===== INPUT MATERIAL =====

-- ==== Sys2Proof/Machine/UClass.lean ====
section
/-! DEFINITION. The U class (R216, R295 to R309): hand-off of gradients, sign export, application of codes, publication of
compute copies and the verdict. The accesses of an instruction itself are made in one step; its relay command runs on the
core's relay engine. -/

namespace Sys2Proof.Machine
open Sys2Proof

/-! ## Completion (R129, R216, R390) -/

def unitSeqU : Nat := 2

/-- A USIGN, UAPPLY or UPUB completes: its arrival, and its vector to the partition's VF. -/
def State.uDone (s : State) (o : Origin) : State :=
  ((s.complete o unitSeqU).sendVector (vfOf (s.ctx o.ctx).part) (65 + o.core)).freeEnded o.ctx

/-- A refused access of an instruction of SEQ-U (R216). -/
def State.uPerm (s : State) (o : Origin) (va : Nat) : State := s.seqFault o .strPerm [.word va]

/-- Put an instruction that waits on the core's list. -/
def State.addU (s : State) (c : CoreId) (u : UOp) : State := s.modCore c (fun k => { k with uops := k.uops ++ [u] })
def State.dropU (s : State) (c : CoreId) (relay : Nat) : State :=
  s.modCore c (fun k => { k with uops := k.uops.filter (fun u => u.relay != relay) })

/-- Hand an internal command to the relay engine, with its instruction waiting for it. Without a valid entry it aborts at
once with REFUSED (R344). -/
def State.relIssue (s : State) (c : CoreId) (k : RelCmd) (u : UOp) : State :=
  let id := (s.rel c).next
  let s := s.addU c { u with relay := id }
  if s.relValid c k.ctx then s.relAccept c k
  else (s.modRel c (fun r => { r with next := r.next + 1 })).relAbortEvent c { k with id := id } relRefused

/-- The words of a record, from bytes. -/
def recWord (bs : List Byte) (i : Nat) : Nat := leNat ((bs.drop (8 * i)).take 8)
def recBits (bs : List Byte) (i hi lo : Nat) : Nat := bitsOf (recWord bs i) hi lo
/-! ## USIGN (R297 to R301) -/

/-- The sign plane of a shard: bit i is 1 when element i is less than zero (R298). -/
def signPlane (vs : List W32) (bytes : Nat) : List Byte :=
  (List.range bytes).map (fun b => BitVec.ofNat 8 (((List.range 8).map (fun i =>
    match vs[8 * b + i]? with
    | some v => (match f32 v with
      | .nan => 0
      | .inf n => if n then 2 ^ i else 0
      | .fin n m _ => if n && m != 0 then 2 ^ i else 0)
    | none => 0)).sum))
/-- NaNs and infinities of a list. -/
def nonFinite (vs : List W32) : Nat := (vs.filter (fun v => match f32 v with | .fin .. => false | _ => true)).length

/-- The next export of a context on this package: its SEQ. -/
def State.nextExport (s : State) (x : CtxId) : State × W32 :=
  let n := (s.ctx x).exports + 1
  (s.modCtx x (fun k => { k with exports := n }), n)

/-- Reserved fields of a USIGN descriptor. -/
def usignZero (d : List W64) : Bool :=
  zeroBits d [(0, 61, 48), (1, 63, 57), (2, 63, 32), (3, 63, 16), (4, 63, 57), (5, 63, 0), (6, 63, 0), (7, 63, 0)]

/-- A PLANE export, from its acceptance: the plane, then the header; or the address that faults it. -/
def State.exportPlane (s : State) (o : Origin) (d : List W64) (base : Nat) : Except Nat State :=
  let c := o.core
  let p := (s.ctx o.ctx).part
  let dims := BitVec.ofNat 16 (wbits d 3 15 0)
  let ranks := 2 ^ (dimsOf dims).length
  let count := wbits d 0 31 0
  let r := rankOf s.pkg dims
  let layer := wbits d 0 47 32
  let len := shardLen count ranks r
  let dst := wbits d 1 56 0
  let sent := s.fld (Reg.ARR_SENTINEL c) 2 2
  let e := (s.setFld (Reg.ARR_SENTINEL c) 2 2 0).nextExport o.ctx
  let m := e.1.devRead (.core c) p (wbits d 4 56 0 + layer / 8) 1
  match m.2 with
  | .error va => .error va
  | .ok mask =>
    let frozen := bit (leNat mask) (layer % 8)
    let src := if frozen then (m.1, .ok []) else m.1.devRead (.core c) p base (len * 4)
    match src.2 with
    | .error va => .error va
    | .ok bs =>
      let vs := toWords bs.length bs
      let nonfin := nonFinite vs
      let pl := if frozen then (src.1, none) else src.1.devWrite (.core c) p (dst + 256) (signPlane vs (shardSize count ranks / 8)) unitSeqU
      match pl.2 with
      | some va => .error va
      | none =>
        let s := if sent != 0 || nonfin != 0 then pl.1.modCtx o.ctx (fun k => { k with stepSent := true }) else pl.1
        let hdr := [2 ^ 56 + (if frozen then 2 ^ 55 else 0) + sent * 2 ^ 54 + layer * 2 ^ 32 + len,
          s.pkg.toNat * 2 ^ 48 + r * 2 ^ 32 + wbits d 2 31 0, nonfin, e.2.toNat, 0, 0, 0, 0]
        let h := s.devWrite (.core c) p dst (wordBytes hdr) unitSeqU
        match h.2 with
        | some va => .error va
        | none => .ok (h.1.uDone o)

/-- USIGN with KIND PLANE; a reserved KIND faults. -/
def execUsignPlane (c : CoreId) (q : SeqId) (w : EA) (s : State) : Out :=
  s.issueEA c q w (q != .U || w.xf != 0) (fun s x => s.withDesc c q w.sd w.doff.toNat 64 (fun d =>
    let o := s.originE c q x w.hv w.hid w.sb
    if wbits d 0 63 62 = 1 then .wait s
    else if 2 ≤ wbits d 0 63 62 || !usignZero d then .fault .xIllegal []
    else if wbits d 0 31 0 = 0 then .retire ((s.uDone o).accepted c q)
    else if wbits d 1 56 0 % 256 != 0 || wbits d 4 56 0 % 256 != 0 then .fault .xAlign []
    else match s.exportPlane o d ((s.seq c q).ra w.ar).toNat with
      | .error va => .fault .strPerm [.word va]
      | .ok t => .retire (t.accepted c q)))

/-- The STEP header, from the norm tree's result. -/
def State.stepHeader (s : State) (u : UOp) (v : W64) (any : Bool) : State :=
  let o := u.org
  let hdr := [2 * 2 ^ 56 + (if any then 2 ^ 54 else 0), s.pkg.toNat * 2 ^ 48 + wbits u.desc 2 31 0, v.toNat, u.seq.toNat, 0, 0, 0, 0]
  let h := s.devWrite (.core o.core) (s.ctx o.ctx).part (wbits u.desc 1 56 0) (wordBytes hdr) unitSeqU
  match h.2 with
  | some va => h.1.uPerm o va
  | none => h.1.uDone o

=====
===== INPUT MATERIAL =====

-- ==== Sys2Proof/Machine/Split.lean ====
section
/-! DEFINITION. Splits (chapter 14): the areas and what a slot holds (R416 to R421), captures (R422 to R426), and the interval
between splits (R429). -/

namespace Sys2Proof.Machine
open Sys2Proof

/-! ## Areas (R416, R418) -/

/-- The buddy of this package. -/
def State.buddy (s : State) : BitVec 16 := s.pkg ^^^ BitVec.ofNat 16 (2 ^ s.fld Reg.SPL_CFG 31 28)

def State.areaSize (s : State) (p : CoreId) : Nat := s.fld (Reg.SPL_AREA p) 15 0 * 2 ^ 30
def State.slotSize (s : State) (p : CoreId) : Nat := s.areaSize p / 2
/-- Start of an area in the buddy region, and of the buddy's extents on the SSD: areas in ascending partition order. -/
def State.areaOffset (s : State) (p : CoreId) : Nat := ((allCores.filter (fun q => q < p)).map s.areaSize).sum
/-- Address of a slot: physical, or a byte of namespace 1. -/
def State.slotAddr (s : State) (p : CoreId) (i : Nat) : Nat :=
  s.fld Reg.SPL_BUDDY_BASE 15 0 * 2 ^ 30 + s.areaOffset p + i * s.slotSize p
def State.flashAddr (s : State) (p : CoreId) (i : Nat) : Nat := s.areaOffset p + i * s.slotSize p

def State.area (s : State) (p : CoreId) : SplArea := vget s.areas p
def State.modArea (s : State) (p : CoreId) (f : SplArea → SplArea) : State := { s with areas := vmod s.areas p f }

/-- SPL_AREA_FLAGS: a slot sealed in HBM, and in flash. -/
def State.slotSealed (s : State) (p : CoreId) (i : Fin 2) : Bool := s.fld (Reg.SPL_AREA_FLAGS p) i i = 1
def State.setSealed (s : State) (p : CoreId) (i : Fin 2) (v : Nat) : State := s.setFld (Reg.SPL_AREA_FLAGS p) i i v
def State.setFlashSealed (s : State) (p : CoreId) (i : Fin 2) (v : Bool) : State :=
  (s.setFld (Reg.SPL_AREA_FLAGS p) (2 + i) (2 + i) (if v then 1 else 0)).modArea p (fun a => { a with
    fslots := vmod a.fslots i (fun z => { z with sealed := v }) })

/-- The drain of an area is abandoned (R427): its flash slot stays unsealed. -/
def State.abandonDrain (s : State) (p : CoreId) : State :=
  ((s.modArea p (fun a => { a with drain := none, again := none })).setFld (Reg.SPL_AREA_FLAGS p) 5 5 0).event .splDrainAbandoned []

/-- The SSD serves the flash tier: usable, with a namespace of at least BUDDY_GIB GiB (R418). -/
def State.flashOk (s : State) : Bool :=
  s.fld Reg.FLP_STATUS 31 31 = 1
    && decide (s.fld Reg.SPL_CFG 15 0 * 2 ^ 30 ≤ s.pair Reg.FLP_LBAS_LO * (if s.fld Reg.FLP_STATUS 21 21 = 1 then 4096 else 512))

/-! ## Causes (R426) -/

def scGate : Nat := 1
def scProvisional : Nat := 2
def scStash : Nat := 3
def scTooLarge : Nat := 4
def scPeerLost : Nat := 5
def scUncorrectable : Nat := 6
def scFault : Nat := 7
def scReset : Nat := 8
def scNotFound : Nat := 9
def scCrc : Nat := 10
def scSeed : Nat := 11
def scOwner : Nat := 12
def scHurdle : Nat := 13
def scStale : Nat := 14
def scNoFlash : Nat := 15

=====

- _WHAT IS NEEDED_
Look through the entries for lines containing the word "error" and return each one.

- _COMPLETED TASK_
  | .error va => .error va
    | .error va => .error va
      | some va => .error va
        | some va => .error va
      | .error va => .fault .strPerm [.word va]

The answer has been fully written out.